I’d have moments where I felt connected in this way to some pulse, some essential part of life, but then all at once the feeling of wholeness and communion would vanish and I’d be paralyzed by fits of acute terror and worry—anxiety I couldn’t numb or expel. There had been a spate of robberies in the neighborhood: our house was robbed the previous year in the middle of the night, we were all asleep. I’d predicted it in a sort of vision I had one night just before falling asleep: a cheesy premonition from a B movie, replete with smoky fog and bad lighting. In the vision two faceless men held axes and peered into my room. The next morning the doors and windows of the house were wide open; the television was gone, they’d taken some expensive crystal vase. My mother asked my father to install an alarm but he didn’t
want to spend the money. And once he left, it happened twice more in swift succession. What would deter them from coming back? What would stop them from coming to murder a nine-year-old boy home alone? What would stop them from coming with an ax to murder me in my sleep?
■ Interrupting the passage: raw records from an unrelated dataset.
/-- The padded message is the whole blocks that hold the message, the 0x80 byte and the length
(70_reset_and_hazards.md R208). -/
theorem padMessage_length (m : List Byte) : (padMessage m).length = 64 * ((m.length + 8) / 64 + 1) := by
  rw [padMessage, List.length_append, padding_length, zeroCount, BitVec.toNat_ofNat]
  split <;> omega

/-- `BITLEN` after construct, append and finalize counts the padded message's blocks. -/
theorem finalizeMessage_construct_bitLen (s : State) (h : HashState) (m : List Byte) :
    (acceptAll m (s.construct h)).finalizeMessage.bitLen = BitVec.ofNat 64 (512 * ((m.length + 8) / 64 + 1)) := by
  have a := absorbed_padded (absorbed_acceptAll m (construct_bufLen s h)) (construct_bitLen s h)
  rw [finalizeMessage_bitLen, a.bitLen, padMessage_length, construct_bitLen, BitVec.zero_add,
    Nat.mul_div_cancel_left _ (by decide)]

/-! ## The hash on the port -/

/-- Construct, append and finalize presented on the port, for a message short enough to count (45_finalize.md R167). -/
theorem run_construct_finalize {i : Instr} {h : HashState} (hi : ∀ s, exec i s = .next (s.construct h)) (s : State)
    {m : List Byte} (rest : List PortSample) (hm : m.length < 2 ^ 61) :
    ∃ t, Host.Core.run core (m.length + 2)
        { s with inputs := (i :: (appends m ++ [.finalize])).map presentCommand ++ rest } = .next t ∧
      t.hOut = packWords (hashFrom h m) ∧ t.rsp = some .ok ∧ t.status = 0b001#3 ∧ t.inputs = rest := by
  have hlen : m.length + 2 = (i :: (appends m ++ [.finalize])).length := by simp [appends]
  have hovf : decide (2 ^ 64 ≤ 8 * m.length) = false := by
    rw [decide_eq_false_iff_not]
    omega
  obtain ⟨hout, hrsp, hstatus⟩ := finalizeMessage_construct_outputs { s with inputs := rest } h m
  rw [hovf] at hrsp hstatus
  rw [hlen, run_presented]
  exact ⟨_, runCommands_construct_finalize (hi _) m, hout, hrsp, hstatus, by simp⟩

end Sys2Proof.Machine

section
open Sys2Proof Sys2Proof.Machine

/-- Settles O46: a run in two parts; then the phase decides between the absorbed bytes and one rejection. -/
theorem appendingInChunksIsAppendingAtOnce : Obligations.AppendingInChunksIsAppendingAtOnce := by
  intro s a b
  obtain ⟨t, ht⟩ := runCommands_completes (appends a) s
  obtain ⟨u, hu⟩ := runCommands_completes (appends b) t
  have hab : runCommands (appends (a ++ b)) s = .next u := by
    rw [appends, List.map_append]
    exact (runCommands_append_next ht).trans hu
  refine ⟨t, u, ht, hu, hab, fun hp => ?_, fun hp => ?_⟩
  · rw [runCommands_appends _ hp] at hab
    cases hab
    simp only [List.append_assoc]
    exact ⟨acceptAll_eq (a ++ b) s, fun p hp => some_bufByte_of_absorbed (absorbed_buffered_acceptAll s (a ++ b)) hp⟩
  · rw [runCommands_appends_finalized _ hp] at hab
    cases hab
    rfl

/-- Settles O47: the bytes absorbed from an empty buffer, the counter of whole blocks reduced modulo 2^64. -/
theorem stateAfterAppendingAMessage : Obligations.StateAfterAppendingAMessage := by
  intro s m hp hbit hbuf hovf
  have a := absorbed_acceptAll m hbuf
  have hcount : (acceptAll m s).bitLen.toNat = 512 * (m.length / 64) % 2 ^ 64 := by
    rw [a.bitLen, hbit, BitVec.zero_add, BitVec.toNat_ofNat]
  refine ⟨_, runCommands_appends m hp, a.h, a.bufLen, hcount, fun p => some_bufByte_of_absorbed a,
    acceptAll_lenOvf_of_constructed m hbit hbuf hovf, ?_, acceptAll_errProtocol m s, fun hm => ?_⟩
  · rw [acceptAll_phase, hp]
  · rw [hcount, a.bufLen]
    omega

/-- Settles O48: 64 bytes absorbed from a constructed state are one block. -/
theorem compressBlockShowsCompressOnHOut : Obligations.CompressBlockShowsCompressOnHOut := by
  intro s iv blk
  have a := absorbed_acceptAll (blockBytes blk) (construct_bufLen s iv)
  have hovf := acceptAll_lenOvf_of_constructed (s := s.construct iv) (blockBytes blk) rfl rfl rfl
  have hrsp := acceptAll_rsp (s := s.construct iv) (blockBytes blk) rfl
  rw [blockBytes_length] at hovf
  refine ⟨_, runCommands_construct_appends (exec_initIv iv s) _, ?_, ?_, ?_, ?_, ?_⟩
  · rw [State.hOut, a.h, blockBytes_length, construct_h]
    exact congrArg packWords (foldBlocks_blockBytes iv blk)
  · rw [bufLen_of_absorbed a, blockBytes_length]
    rfl
  · rw [a.bitLen, blockBytes_length, construct_bitLen]
    rfl
  · simp [State.status, hovf, phaseBit]
  · rw [hrsp, hovf]
    rfl

/-- Settles O49: the presented sequence is the fold of its commands, whose outputs the message determines; below 2^61
bytes nothing overflows. -/
theorem machineComputesTheHashOfEveryMessage : Obligations.MachineComputesTheHashOfEveryMessage :=
  fun s _ rest hm => ⟨run_construct_finalize exec_init s rest hm,
    fun iv => run_construct_finalize (exec_initIv iv) s rest hm⟩

/-- Settles O51: the counter after FINALIZE is the padded message's, whose length is whole blocks. -/
theorem messageCostsItsNumberOfCompressions : Obligations.MessageCostsItsNumberOfCompressions :=
  fun s m => ⟨_, runCommands_construct_finalize (exec_init s) m, finalizeMessage_construct_bitLen s _ m,
    padMessage_length m⟩

end

/-! PROOFS. The constant tables as roots of the first 64 primes (10_state.md R21, R24): the primes listed once, then
each table entry between two integer bounds. -/

namespace Sys2Proof.Machine

/-! ## The primes of the tables -/

/-- The primes 2, 3, 5, ..., 311 of R24. -/
def tablePrimes : List Nat :=
  [2, 3, 5, 7, 11, 13, 17, 19, 23, 29, 31, 37, 41, 43, 47, 53, 59, 61, 67, 71, 73, 79, 83, 89, 97, 101, 103, 107, 109,
   113, 127, 131, 137, 139, 149, 151, 157, 163, 167, 173, 179, 181, 191, 193, 197, 199, 211, 223, 227, 229, 233, 239,
   241, 251, 257, 263, 269, 271, 277, 281, 283, 293, 307, 311]

/-- Trial division by 2 to 18. -/
def hasNoSmallDivisor (n : Nat) : Bool :=
  decide (2 ≤ n) && (List.range' 2 17).all fun d => decide (n ≤ d) || decide (n % d ≠ 0)

/-- Below 19 squared trial division decides primality. -/
theorem prime_iff_hasNoSmallDivisor {n : Nat} (h : n < 19 ^ 2) : n.Prime ↔ hasNoSmallDivisor n = true := by
  simp only [hasNoSmallDivisor, Bool.and_eq_true, decide_eq_true_iff, List.all_eq_true, List.mem_range'_1,
    Bool.or_eq_true, ne_eq, ← Nat.dvd_iff_mod_eq_zero]
  constructor
  · intro hp
    refine ⟨hp.two_le, fun d hd => ?_⟩
    by_cases hle : n ≤ d
    · exact .inl hle
    · exact .inr ((Nat.prime_def_lt'.mp hp).2 d hd.1 (by omega))
  · rintro ⟨h2, hdiv⟩
    refine Nat.prime_def_le_sqrt.mpr ⟨h2, fun d hd hsqrt => ?_⟩
    have h19 : Nat.sqrt n < 19 := Nat.sqrt_lt'.mpr h
    have hlt : Nat.sqrt n < n := Nat.sqrt_lt_self h2
    exact (hdiv d ⟨hd, by omega⟩).resolve_left (by omega)
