-- ==== Sys2Proof/Machine/Flags.lean ====
section
/-! DEFINITION. Comparisons and conditions on register values, and the arithmetic of the scalar unit (07:
R178 to R182). The M9 has no condition flags; these are what its branches, compares and selects decide by,
and the functions its scalar results are. -/

namespace Sys2Proof.Machine

/-- x < y, both read as signed. -/
def ltS (x y : DWord) : Bool := decide (x.toInt < y.toInt)

/-- x < y, both unsigned. -/
def ltU (x y : DWord) : Bool := decide (x.toNat < y.toNat)

/-- 1 for true, 0 for false. -/
def bit64 (b : Bool) : DWord := if b then 1 else 0

/-- The shift amount that a register gives: its low six bits. -/
def shAmt (y : DWord) : Nat := y.toNat % 64

def aluShl (x y : DWord) : DWord := x <<< shAmt y
def aluShr (x y : DWord) : DWord := x >>> shAmt y
def aluSra (x y : DWord) : DWord := x.sshiftRight (shAmt y)

/-- Bits [127:64] of the signed product. -/
def aluMulh (x y : DWord) : DWord := BitVec.ofInt 64 ((x.toInt * y.toInt) / (2 ^ 64 : Nat))

/-- Bits [127:64] of the unsigned product. -/
def aluMulhu (x y : DWord) : DWord := BitVec.ofNat 64 (x.toNat * y.toNat / 2 ^ 64)

/-- The least signed value. -/
def minS64 : DWord := 0x8000000000000000#64

def aluDiv (x y : DWord) : DWord :=
  if y = 0 then BitVec.allOnes 64
  else if x = minS64 ∧ y = BitVec.allOnes 64 then x
  else BitVec.ofInt 64 (x.toInt.tdiv y.toInt)

def aluDivu (x y : DWord) : DWord :=
  if y = 0 then BitVec.allOnes 64 else BitVec.ofNat 64 (x.toNat / y.toNat)

def aluRem (x y : DWord) : DWord :=
  if y = 0 then x
  else if x = minS64 ∧ y = BitVec.allOnes 64 then 0
  else BitVec.ofInt 64 (x.toInt - y.toInt * x.toInt.tdiv y.toInt)

def aluRemu (x y : DWord) : DWord :=
  if y = 0 then x else BitVec.ofNat 64 (x.toNat % y.toNat)

def aluMin (x y : DWord) : DWord := if ltS y x then y else x
def aluMax (x y : DWord) : DWord := if ltS x y then y else x
def aluMinu (x y : DWord) : DWord := if ltU y x then y else x
def aluMaxu (x y : DWord) : DWord := if ltU x y then y else x

/-- Leading zero bits among the low n bits of x. -/
def clzNat (x : Nat) : Nat → Nat
  | 0 => 0
  | n + 1 => if x.testBit n then 0 else 1 + clzNat x n

/-- Trailing zero bits, of the n bits from bit k up. -/
def ctzNat (x : Nat) : Nat → Nat → Nat
  | 0, _ => 0
  | n + 1, k => if x.testBit k then 0 else 1 + ctzNat x n (k + 1)

/-- One bits among the low n bits of x. -/
def popNat (x : Nat) : Nat → Nat
  | 0 => 0
  | n + 1 => (if x.testBit n then 1 else 0) + popNat x n

def aluClz (x : DWord) : DWord := BitVec.ofNat 64 (clzNat x.toNat 64)
def aluCtz (x : DWord) : DWord := BitVec.ofNat 64 (ctzNat x.toNat 64 0)
def aluPopc (x : DWord) : DWord := BitVec.ofNat 64 (popNat x.toNat 64)

/-- The low w + 1 bits set. -/
def lowMask (w : B6) : DWord := BitVec.ofNat 64 (2 ^ (w.toNat + 1) - 1)

def aluBext (x : DWord) (p w : B6) : DWord := (x >>> p.toNat) &&& lowMask w

def aluBins (x y : DWord) (p w : B6) : DWord :=
  let m := lowMask w <<< p.toNat
  (x &&& ~~~m) ||| ((y <<< p.toNat) &&& m)

def aluSel (x y z : DWord) : DWord := if z ≠ 0 then x else y

/-- LIH's value: bits [63:40] from the constant, bits [39:0] from the register. -/
def aluLih (x : DWord) (hi lo : B12) : DWord := hi ++ lo ++ x.setWidth 40

end Sys2Proof.Machine
end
I’d call my sister and tell her I was afraid, and she’d call my father to lash out against him, against both my parents—but then I would defend my mother: it was my fault, I was the one who said I didn’t want a babysitter. My sister just wept and said, “It’s all screwed up! They’re screwing you up!” I’d begun to latch every door once my mother was gone for the night. I patrolled the house with Richie’s baseball bat, the one he kept under his bed. I manned all the windows, the doors—always latching, always checking, reinforcing the house like it was a bunker. As I sat watching television, eating my impromptu meals of garbanzo beans and Wesson oil, I could feel the paper thinness of the walls; it was like a foldout house in a child’s book. There was still the crumbling lathe in the kitchen wall from the hole my brother punched in it. The whole house was like that—people could punch their way in, punch it down with their fists. At midnight or one in the morning, like a torpedo on radar, I’d instinctively feel my mother’s car pull up to the curb. Through the tiny window in the front door I’d see her emerge, the gleam of all her jewelry set off by the flare of acid-red brake lights. I’d hurriedly unlatch all the doors, quickly bound up the stairs, jump into bed and, when she’d check in on me, fake sleep. Eventually I’d drift off into real sleep where my fears carried over unaltered, and in my dreams, men attacked me with axes and thick knives.